/---
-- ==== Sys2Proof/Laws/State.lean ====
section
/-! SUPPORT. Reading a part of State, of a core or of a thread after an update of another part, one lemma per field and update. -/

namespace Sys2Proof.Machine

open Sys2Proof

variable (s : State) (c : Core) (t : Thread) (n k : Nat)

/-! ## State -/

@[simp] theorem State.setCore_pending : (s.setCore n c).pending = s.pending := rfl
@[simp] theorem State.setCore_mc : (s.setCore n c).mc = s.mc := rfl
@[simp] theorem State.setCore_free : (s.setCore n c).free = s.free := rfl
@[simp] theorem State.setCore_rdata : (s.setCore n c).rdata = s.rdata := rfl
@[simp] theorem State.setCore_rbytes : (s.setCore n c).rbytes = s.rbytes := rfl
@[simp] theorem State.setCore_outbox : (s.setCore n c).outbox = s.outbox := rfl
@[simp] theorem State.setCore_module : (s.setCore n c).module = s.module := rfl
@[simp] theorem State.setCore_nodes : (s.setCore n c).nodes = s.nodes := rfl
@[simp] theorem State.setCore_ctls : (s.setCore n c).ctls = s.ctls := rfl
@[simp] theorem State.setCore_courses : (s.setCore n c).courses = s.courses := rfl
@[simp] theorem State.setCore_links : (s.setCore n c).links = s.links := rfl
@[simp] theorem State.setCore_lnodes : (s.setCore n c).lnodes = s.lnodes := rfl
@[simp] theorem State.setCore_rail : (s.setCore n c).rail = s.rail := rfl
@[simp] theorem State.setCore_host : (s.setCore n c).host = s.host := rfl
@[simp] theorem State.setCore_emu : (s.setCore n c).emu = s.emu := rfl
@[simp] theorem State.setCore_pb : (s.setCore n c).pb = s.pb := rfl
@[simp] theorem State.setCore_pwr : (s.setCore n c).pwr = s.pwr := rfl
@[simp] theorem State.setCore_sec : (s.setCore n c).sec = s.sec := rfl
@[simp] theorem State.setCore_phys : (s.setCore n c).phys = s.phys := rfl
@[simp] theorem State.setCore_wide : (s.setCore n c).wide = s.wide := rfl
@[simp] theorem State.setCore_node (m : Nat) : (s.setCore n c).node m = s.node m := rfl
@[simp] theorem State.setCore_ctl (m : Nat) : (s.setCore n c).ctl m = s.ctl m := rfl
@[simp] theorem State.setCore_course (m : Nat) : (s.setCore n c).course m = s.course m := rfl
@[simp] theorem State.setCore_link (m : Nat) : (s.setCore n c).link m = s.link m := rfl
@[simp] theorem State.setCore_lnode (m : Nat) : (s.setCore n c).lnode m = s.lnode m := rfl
\---
/---
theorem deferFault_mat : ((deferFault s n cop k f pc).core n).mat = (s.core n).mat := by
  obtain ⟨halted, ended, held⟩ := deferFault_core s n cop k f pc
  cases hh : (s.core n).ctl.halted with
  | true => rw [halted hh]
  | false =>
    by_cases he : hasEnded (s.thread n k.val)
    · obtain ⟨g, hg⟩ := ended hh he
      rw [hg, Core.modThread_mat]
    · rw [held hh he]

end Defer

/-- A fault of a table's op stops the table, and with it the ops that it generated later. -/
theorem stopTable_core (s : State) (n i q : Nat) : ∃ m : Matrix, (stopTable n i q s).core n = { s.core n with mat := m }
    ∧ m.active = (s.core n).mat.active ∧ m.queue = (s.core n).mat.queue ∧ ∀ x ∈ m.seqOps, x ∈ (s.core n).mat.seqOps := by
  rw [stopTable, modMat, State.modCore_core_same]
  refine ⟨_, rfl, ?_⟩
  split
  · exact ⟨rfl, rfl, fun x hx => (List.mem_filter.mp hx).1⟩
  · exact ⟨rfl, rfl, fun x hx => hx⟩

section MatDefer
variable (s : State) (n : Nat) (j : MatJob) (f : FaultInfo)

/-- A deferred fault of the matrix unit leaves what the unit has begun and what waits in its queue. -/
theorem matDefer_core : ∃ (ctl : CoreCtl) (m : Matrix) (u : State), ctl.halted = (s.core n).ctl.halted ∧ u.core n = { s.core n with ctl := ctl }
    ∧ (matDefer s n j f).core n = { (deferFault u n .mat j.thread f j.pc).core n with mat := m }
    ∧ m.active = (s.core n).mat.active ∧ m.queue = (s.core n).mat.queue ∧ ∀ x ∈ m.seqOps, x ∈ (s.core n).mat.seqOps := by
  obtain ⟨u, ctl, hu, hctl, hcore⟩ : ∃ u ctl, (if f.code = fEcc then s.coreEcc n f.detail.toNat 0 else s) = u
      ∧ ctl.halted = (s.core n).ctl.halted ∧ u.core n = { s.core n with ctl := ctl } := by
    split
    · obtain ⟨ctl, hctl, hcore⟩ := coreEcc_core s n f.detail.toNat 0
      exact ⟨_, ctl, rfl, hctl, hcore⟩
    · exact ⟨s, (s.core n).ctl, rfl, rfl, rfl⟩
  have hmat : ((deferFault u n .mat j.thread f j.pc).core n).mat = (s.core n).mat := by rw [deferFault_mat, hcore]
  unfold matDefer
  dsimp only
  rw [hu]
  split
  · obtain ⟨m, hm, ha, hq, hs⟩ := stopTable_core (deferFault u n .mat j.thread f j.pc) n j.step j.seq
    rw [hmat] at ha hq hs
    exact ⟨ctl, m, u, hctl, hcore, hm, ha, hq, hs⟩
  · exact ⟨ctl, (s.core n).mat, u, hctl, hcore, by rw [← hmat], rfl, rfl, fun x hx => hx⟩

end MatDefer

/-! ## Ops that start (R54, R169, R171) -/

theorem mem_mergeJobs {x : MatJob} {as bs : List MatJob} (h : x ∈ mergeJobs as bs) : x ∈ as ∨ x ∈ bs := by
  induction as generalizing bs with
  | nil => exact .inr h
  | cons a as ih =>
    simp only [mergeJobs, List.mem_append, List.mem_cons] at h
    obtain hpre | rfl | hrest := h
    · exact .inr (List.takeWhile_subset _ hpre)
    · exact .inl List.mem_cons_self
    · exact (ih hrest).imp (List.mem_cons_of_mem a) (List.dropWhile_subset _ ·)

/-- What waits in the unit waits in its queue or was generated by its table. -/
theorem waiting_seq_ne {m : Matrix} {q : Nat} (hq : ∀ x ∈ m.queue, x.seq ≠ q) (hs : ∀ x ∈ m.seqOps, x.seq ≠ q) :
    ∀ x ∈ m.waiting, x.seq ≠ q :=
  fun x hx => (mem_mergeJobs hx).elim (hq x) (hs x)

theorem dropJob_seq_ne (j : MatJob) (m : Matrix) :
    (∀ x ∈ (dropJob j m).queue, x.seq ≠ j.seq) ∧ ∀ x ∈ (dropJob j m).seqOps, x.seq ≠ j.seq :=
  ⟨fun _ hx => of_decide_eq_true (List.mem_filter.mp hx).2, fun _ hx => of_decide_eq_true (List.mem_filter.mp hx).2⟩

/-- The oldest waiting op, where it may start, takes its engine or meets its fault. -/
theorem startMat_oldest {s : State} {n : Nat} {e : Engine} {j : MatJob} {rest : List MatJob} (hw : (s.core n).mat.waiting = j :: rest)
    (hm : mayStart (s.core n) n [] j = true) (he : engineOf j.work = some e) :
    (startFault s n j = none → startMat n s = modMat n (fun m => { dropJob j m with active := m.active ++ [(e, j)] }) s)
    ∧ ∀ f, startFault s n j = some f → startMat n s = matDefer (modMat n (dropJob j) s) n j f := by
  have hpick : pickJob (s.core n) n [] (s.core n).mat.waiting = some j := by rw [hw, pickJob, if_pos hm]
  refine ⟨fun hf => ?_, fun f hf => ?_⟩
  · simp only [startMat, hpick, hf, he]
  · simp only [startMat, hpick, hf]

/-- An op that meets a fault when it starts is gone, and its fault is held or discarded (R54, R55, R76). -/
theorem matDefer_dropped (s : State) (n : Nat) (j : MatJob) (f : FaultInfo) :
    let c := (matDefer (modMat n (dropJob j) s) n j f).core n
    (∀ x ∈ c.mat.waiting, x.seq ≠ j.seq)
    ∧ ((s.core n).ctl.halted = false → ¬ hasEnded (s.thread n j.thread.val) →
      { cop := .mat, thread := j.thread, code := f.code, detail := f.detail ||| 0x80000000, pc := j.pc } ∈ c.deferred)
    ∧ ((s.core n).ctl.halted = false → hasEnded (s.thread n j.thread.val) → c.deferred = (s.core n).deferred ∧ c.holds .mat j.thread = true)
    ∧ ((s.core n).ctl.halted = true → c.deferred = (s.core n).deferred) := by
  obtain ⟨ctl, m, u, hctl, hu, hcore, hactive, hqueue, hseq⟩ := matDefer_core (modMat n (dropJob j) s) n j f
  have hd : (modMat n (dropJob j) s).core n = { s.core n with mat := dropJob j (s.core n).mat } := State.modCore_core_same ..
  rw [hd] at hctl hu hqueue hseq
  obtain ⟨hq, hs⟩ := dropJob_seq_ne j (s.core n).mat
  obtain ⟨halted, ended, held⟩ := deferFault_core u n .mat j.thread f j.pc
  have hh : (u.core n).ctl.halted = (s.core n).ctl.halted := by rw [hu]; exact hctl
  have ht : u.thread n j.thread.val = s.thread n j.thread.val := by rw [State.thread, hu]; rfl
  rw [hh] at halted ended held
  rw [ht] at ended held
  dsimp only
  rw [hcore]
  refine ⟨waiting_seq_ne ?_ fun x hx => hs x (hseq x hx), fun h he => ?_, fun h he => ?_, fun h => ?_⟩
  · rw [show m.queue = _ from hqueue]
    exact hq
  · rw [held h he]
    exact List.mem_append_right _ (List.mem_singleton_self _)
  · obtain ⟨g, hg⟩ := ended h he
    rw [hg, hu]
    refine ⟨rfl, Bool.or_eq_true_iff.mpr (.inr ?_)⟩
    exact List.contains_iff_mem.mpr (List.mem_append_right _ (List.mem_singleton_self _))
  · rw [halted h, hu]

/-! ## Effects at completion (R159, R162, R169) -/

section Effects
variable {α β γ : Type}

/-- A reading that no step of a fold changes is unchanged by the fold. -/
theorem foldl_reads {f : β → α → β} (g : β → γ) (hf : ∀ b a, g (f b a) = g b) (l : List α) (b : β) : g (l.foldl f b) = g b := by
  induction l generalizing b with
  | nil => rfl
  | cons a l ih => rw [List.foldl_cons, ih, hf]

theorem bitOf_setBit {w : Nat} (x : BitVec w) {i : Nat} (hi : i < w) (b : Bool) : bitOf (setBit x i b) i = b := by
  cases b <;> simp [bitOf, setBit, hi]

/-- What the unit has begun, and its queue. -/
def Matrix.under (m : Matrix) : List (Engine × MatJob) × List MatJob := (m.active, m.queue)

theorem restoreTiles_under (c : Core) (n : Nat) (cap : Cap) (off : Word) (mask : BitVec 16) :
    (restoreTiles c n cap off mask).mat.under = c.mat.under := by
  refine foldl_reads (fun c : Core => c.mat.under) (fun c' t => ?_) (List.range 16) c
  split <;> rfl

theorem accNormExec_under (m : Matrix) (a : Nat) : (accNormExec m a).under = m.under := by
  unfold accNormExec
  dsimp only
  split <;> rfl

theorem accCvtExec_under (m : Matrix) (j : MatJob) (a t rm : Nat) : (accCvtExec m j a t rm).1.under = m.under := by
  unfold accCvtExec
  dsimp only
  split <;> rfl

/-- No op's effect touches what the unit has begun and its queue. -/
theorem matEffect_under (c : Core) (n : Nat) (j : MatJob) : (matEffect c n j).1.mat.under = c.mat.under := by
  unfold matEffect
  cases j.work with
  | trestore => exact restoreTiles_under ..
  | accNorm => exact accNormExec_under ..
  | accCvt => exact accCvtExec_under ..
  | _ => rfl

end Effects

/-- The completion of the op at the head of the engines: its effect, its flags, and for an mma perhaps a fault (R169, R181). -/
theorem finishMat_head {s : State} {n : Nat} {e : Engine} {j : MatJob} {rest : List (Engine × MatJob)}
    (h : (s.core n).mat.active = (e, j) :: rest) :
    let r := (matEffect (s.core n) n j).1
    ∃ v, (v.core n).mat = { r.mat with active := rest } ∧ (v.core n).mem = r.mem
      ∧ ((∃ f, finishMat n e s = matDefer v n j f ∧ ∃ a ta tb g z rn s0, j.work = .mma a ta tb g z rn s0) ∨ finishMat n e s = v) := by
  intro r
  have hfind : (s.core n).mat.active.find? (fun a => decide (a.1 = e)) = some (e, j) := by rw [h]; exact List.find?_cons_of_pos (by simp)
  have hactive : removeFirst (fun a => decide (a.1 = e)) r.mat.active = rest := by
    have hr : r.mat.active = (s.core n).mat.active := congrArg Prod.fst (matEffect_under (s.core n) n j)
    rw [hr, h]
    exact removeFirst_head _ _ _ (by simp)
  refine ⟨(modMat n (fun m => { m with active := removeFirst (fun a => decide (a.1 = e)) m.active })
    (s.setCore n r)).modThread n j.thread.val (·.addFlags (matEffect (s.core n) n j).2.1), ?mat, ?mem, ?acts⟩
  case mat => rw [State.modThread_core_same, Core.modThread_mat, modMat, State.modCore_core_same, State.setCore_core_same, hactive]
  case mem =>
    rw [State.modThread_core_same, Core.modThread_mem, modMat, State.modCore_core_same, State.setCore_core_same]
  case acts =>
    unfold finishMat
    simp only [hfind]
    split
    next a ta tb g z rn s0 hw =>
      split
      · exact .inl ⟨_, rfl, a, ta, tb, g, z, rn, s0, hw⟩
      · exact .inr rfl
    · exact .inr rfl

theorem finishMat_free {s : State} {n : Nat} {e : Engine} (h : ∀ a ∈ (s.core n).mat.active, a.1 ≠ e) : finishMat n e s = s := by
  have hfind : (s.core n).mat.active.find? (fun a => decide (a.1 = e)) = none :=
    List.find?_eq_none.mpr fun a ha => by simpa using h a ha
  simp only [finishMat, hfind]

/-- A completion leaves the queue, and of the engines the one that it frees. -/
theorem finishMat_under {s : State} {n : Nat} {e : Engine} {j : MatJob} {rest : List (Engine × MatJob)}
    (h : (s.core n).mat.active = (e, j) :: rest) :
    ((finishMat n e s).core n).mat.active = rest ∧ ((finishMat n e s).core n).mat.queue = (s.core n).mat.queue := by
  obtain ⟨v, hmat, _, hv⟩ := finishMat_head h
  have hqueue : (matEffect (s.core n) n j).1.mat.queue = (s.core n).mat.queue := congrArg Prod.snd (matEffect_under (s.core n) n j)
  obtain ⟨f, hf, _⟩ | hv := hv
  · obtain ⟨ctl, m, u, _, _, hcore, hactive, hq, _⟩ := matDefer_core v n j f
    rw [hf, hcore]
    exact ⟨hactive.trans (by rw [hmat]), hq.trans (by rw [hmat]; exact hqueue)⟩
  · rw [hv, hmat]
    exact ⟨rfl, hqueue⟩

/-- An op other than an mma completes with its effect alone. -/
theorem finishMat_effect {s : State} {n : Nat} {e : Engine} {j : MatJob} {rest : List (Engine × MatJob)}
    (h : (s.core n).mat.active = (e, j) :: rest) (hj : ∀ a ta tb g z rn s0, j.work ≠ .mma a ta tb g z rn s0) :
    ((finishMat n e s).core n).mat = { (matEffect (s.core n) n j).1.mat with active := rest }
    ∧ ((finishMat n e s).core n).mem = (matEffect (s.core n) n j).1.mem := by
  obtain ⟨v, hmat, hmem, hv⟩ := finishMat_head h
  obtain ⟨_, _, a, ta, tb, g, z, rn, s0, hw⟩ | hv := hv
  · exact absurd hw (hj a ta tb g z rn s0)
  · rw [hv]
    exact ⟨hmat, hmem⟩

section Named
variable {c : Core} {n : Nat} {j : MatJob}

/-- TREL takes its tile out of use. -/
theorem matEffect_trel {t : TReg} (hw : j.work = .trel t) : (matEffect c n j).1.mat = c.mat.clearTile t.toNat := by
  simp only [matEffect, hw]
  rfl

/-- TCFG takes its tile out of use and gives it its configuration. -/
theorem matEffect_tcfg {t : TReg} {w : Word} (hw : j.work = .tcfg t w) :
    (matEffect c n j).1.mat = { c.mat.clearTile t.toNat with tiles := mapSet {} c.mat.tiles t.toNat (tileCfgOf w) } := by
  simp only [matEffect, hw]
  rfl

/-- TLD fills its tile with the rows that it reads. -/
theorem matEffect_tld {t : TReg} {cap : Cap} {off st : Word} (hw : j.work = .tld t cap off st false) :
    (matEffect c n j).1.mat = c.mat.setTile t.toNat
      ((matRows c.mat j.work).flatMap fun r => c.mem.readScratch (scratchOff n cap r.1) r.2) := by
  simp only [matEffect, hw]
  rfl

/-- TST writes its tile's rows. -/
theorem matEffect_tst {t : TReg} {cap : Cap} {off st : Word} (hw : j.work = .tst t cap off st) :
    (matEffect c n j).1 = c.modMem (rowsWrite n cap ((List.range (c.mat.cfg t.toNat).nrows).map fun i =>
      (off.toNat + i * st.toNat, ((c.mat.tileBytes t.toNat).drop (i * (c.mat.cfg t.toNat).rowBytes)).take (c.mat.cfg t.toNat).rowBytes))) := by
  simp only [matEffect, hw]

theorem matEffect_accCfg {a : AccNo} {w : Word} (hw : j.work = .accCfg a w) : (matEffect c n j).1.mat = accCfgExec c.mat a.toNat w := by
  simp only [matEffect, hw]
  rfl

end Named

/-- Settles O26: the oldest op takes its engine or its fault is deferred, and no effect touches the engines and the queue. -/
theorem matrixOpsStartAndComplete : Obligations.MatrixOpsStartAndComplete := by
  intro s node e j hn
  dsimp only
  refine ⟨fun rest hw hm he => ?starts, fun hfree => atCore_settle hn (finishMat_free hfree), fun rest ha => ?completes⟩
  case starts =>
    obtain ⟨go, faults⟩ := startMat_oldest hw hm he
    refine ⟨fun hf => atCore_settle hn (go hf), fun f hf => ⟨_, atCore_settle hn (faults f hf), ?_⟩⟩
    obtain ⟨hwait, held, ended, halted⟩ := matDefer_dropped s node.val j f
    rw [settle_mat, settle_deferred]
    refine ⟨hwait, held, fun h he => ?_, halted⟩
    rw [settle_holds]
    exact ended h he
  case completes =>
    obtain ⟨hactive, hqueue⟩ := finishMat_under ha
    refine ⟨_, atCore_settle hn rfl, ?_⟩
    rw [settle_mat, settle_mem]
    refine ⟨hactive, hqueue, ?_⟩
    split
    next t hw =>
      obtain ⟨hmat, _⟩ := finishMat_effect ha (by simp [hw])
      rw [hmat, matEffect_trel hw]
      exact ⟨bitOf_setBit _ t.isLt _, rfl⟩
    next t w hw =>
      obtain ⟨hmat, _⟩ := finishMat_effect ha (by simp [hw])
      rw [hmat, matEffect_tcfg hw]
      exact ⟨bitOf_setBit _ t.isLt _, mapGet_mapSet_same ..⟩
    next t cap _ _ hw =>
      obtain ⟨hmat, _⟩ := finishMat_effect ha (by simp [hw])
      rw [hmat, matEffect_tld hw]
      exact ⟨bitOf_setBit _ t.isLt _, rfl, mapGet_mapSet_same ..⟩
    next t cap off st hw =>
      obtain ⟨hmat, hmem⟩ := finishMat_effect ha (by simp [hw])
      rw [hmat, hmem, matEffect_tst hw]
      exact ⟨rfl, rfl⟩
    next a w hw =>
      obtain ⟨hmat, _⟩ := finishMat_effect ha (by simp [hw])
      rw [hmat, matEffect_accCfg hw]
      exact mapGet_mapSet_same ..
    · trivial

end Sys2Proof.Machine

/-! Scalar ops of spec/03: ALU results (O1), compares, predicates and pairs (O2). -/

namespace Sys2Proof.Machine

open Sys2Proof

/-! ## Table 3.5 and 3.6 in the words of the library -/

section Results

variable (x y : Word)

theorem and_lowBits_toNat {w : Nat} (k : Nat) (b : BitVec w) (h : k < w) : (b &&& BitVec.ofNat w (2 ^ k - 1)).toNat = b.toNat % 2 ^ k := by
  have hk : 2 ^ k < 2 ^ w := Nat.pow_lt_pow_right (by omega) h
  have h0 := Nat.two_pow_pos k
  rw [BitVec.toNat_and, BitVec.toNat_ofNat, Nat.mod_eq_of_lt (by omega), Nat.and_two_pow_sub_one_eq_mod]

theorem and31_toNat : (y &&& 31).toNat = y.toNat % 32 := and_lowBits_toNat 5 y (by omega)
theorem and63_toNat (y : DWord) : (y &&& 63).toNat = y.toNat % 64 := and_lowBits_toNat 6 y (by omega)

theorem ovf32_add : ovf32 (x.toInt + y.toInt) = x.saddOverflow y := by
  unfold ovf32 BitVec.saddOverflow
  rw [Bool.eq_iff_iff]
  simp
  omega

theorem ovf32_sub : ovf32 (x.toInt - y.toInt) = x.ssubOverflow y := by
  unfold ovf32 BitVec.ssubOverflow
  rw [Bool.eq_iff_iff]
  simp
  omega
\---
EXERCISE INSTRUCTIONS
This exercise requires the lines of the entries containing the string "refine".

TASK RESPONSE
  refine ⟨_, rfl, ?_⟩
  refine ⟨fun hf => ?_, fun f hf => ?_⟩
  refine ⟨waiting_seq_ne ?_ fun x hx => hs x (hseq x hx), fun h he => ?_, fun h he => ?_, fun h => ?_⟩
    refine ⟨rfl, Bool.or_eq_true_iff.mpr (.inr ?_)⟩
  refine foldl_reads (fun c : Core => c.mat.under) (fun c' t => ?_) (List.range 16) c
  refine ⟨(modMat n (fun m => { m with active := removeFirst (fun a => decide (a.1 = e)) m.active })
  refine ⟨fun rest hw hm he => ?starts, fun hfree => atCore_settle hn (finishMat_free hfree), fun rest ha => ?completes⟩
    refine ⟨fun hf => atCore_settle hn (go hf), fun f hf => ⟨_, atCore_settle hn (faults f hf), ?_⟩⟩
    refine ⟨hwait, held, fun h he => ?_, halted⟩
    refine ⟨_, atCore_settle hn rfl, ?_⟩
    refine ⟨hactive, hqueue, ?_⟩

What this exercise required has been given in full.